[Start of Attachment]

/-- A window closes at a sample: the values, the registers, the intervals and the epoch (R341, R342, R346, R356, R357). `force` marks phases whose
difference test an injection judges failed; `limp` degrades. The phases whose range fault is declared here are returned. -/
def MpSt.closeWindow (force : BitVec 3) (limp : Bool) (secs : Nat) (x : MpSt) : List (Fin 3) × MpSt :=
  let n := x.n
  let vals := vmap (PhaseSt.values n) x.ph
  let ok := x.calOk
  let counts (p : Fin 3) : Bool := ok && x.ph[p].aboveCreep vals[p].i && !x.ph[p].stuckCh 0 && !(x.ph[p].stuckCh 1 && x.ph[p].stuckCh 2)
  let ps := x.mask.filter counts
  let x1 := ps.foldl (fun y p => (y.addWindow ⟨p.val, by omega⟩ vals[p] n).2) x
  let tot := totals (ps.map fun p => vals[p])
  let t := if ps.isEmpty then ((0, 0), x1) else x1.addWindow 3 tot n
  let bad (p : Fin 3) : Bool := (x.mask.contains p) && (force.getLsbD p.val || x.ph[p].diffBad n)
  let faults := x.mask.filter fun p => bad p && decide (4 ≤ x.ph[p].diffRun + 1) && !x.ph[p].fault
  let deg := x.degraded || limp || !ok || x.mask.any fun p => x.ph[p].fault || decide (x.ph[p].stuck ≠ 0)
  let step (p : Nat) (y : PhaseSt) : PhaseSt :=
    if h : p < 3 then
      let q : Fin 3 := ⟨p, h⟩
      let z := { y.rangeEnd with last := vals[q], counted := counts q && x.mask.contains q, sum := {}, diffRun := if bad q then y.diffRun + 1 else 0 }
      (if faults.contains q then { z with fault := true, low := false, lowRun := 0, diffRun := 0 } else z).takeGains
    else y
  (faults,
   { t.2 with ph := vmapIx step x.ph, n := 0, degraded := false, lastDegraded := deg
              open_ := { x.open_ with energy := x.open_.energy + t.1.1, degraded := x.open_.degraded || deg }
              epochAcc := x.epochAcc + t.1.1 - t.1.2
              secSum := f64Add x.secSum (f64Mul tot.p (Dy.ofInt n)), secN := x.secN + n, advSecs := secs })

/-- One sample of a point: sums, the crossing of the reference phase, and whether the window ends (R339, R340). -/
def MpSt.sample (vigil : Bool) (y : Vector (BitVec 2500) 9) (x : MpSt) : Bool × MpSt :=
  let cs := x.codes vigil y
  let step (c : Vector Int 3 × PhaseSt) : PhaseSt := c.2.sample x.f60 c.1[(0 : Fin 3)] c.1[(1 : Fin 3)] c.1[(2 : Fin 3)]
  let x1 := { x with ph := vmap step cs, n := x.n + 1 }
  match x.refPhase with
  | none => (decide (x.fixedLen ≤ x1.n), { x1 with zc := 0, fixed := true, below := false })
  | some r =>
    let v := cs[r].1[(0 : Fin 3)]
    let cross := x.below && decide (metFs < 100 * v)
    let below := if 100 * v < -metFs then true else if cross then false else x.below
    let zc := x.zc + 1
    let good := cross && decide (123 ≤ zc) && decide (zc ≤ 178)
    let fixed := if cross then !good else x.fixed || decide (178 < zc)
    ((if fixed then decide (x.fixedLen ≤ x1.n) else good), { x1 with below := below, zc := if cross then 0 else zc, fixed := fixed })

/-! ## Vigil (R361, R362) -/

/-- A window of Vigil: I · VNOM · T / 3.6 to the estimates of the watched phases and of the total; VIGIL_I is judged. -/
def MpSt.closeVigil (secs : Nat) (x : MpSt) : MpSt :=
  let n := x.n
  let is := x.mask.map fun p => (p, (x.ph[p].values n).i)
  let est (i : Dy) : Dy := energyOf (f64Mul i (f32Dy x.vnom)) n
  let add (r : Nat × MpSt) (p : Fin 3 × Dy) : Nat × MpSt :=
    let a := r.2.addReg (mpReg ⟨p.1.val, by omega⟩ 7) (est p.2)
    let b := a.2.addReg 31 (est p.2)
    (r.1 + b.1, b.2)
  let t := is.foldl add (0, x)
  let above := is.any fun p => (f32Dy x.vigilI).lt p.2
  let fin (y : PhaseSt) : PhaseSt := { y.rangeEnd with sum := {}, counted := false }
  { t.2 with ph := vmap fin x.ph, n := 0, flowRun := if above then x.flowRun + 1 else 0, advSecs := secs
             open_ := { x.open_ with energy := x.open_.energy + t.1, estimate := true } }

/-- A sample of a watched point in Vigil: fixed windows (R361). -/
def MpSt.vigilSample (y : Vector (BitVec 2500) 9) (secs : Nat) (x : MpSt) : MpSt :=
  let r := x.sample true y
  if x.fixedLen ≤ r.2.n then r.2.closeVigil secs else r.2

/-! ## Pulse outputs (R358, R359) -/

/-- The rate of a register's source in W over the last window (R359). -/
def MpSt.rate (r : Nat) (x : MpSt) : Dy :=
  let p := r / 8
  let v : PhaseVal := if h : p < 3 then (if x.ph[p].counted then x.ph[p].last else {})
    else totals ((x.mask.filter fun p => x.ph[p].counted).map fun p => x.ph[p].last)
  match r % 8 with
  | 0 => if v.p.lt {} then {} else v.p
  | 1 => if v.p.lt {} then v.p.neg else {}
  | 6 => v.s
  | 7 => {}
  | k => if (quadReg v.p v.q).val = k then v.q.abs else {}

/-- The rate of a pulse output's source; the volume register advances by no power, so a free value (LOG 39). -/
def sourceRate (src : Word) (s : State) : Dy × State :=
  let r := bits src 7 0
  let k := bits src 15 8
  if h : k < 12 then ((if r < 32 then s.met.mp[k].rate r else {}), s)
  else if h : 16 ≤ k ∧ k < 40 then
    let x := s.met.hm[k - 16]
    if r = 2 then let d := drawBits 32 s; (Dy.ofInt d.1.toNat, d.2)
    else ((if x.cls = r then x.rate else {}), s)
  else ({}, s)

/-- One quantum of R359. -/
def quantum : Dy := Dy.ofInt 28800000000

/-- Whole quanta in an accumulator. -/
def quanta (acc : Dy) : Nat := let f := acc.frac; (f.1 / ((f.2 * 28800000000 : Nat) : Int)).toNat

/-- A pulse output at a sample boundary: accumulation, backlog, emission (R359). -/
def pulseSample (i : Nat) (s : State) : State :=
  match Tab.get s.met.pulses i with
  | none => s
  | some p =>
    let r := sourceRate p.source s
    let acc := if r.1.lt (f32Dy p.creep) then p.acc else p.acc.add (r.1.mul (f32Dy p.c))
    let n := quanta acc
    let backlog := min 4294967295 (p.backlog + n)
    let acc1 := acc.sub (Dy.ofInt (n * 28800000000))
    let ready := 0 < backlog && p.onSince.isNone && decide (p.offSince + p.width * 1000 ≤ s.tick)
    let p1 := { p with acc := acc1, backlog := if ready then backlog - 1 else backlog, onSince := if ready then some s.tick else p.onSince }
    let s1 := r.2.modMet fun m => { m with pulses := Tab.upd m.pulses i fun _ => p1 }
    if ready then sendWrite ⟨p.lane, 1, s.tick + 250, false⟩ s1 else s1

/-! ## Saves (R364, Table 7.4b) -/

/-- Offset of a metering save record in the flash, and its 256 KiB. -/
def metBase (k : Fin 2) : Nat := 0x1600000 + 0x40000 * k.val

/-- Registers, residues, times of a saved copy, in order. -/
def MetSave.numbers (v : MetSave) : List Nat :=
  v.mp.toList.flatMap (fun x => x.regs.toList.map (·.toNat) ++ x.resid.toList.map (·.toNat) ++ [x.advSecs]) ++
  v.hm.toList.flatMap (fun x => x.regs.toList.map (·.toNat) ++ x.resid.toList.map (·.toNat) ++ [x.advSecs]) ++ [v.secs]

/-- A record's body: the last power of every point, the checkpoint contents. -/
def MetSave.body (v : MetSave) : List Byte :=
  v.mp.toList.flatMap (fun x => wordBytes x.pLast) ++ v.hm.toList.flatMap (fun x => wordBytes x.pLast) ++ Config.checkpointBytes v.numbers

/-- A record: its header holds MAGIC, the sequence number, the seconds, the body length and the CRC-32C over these and the body, a word each
(DESIGN CHOICE, LOG 221). -/
def metRecord (n : Nat) (v : MetSave) : List Byte :=
  let head := [0x4D535631, n, v.secs, v.body.length].flatMap (leBytes 4)
  head ++ wordBytes (crcBytes (head ++ v.body)) ++ List.replicate 44 0xFF ++ v.body

/-- The record's MAGIC is right and its CRC checks. -/
def metSound (k : Fin 2) (s : State) : Bool :=
  let rd (o n : Nat) : List Byte := Memory.readBytes 0xFF s.flash0 (metBase k + o) n
  leNat (rd 0 4) == 0x4D535631 && decide (leNat (rd 12 4) ≤ 0x3FFC0) && leNat (rd 16 4) == (crcBytes (rd 0 16 ++ rd 0x40 (leNat (rd 12 4)))).toNat

/-- What a valid record holds. -/
def metValid (k : Fin 2) (s : State) : Option (Nat × MetSave) := if s.met.saves[k].isSome && metSound k s then s.met.saves[k] else none

/-- The newest flash save. -/
def newestSave (s : State) : Option (Nat × MetSave) :=
  match metValid 0 s, metValid 1 s with
  | some a, some b => some (if a.1 < b.1 then b else a)
  | some a, none => some a
  | none, b => b

/-- The record written next: in turn, the one that does not hold the newest save. -/
def nextSave (s : State) : Fin 2 :=
  match metValid 0 s, metValid 1 s with
  | some a, some b => if a.1 < b.1 then 0 else 1
  | some _, none => 1
  | none, _ => 0

/-- A record is erased. -/
def eraseSave (k : Fin 2) (s : State) : State :=
  (s.modMet fun m => { m with saves := m.saves.set k none }).modFlash0 fun f => Memory.clear f (metBase k) (metBase k + 0x40000)

/-- The record that a save in progress has erased. -/
def blankSave (s : State) : Fin 2 := if s.met.saves[(0 : Fin 2)].isNone then 0 else 1

/-- The checkpoint contents are written to a record, with a sequence number above both. -/
def writeSave (k : Fin 2) (s : State) : State :=
  let n := s.met.saves.toList.foldl (fun a x => match x with | some v => max a (v.1 + 1) | none => a) 0
  let v := s.met.checkpoint s.cal.fullSecs
  (s.modMet fun m => { m with saves := m.saves.set k (some (n, v)), saveTick := s.tick }).modFlash0 fun f => Memory.writeBytes 0xFF f (metBase k) (metRecord n v)

end Sys2Proof.Machine
end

[End of Attachment]

## WHAT THE EXERCISE ASKS
Restate word for word the lines in the material above from the one with "def metBase (k" to the one with "def MetSave.body (v"; both of those lines count, and nothing else does.

## REPLY TO THE TASK
def metBase (k : Fin 2) : Nat := 0x1600000 + 0x40000 * k.val

/-- Registers, residues, times of a saved copy, in order. -/
def MetSave.numbers (v : MetSave) : List Nat :=
  v.mp.toList.flatMap (fun x => x.regs.toList.map (·.toNat) ++ x.resid.toList.map (·.toNat) ++ [x.advSecs]) ++
  v.hm.toList.flatMap (fun x => x.regs.toList.map (·.toNat) ++ x.resid.toList.map (·.toNat) ++ [x.advSecs]) ++ [v.secs]

/-- A record's body: the last power of every point, the checkpoint contents. -/
def MetSave.body (v : MetSave) : List Byte :=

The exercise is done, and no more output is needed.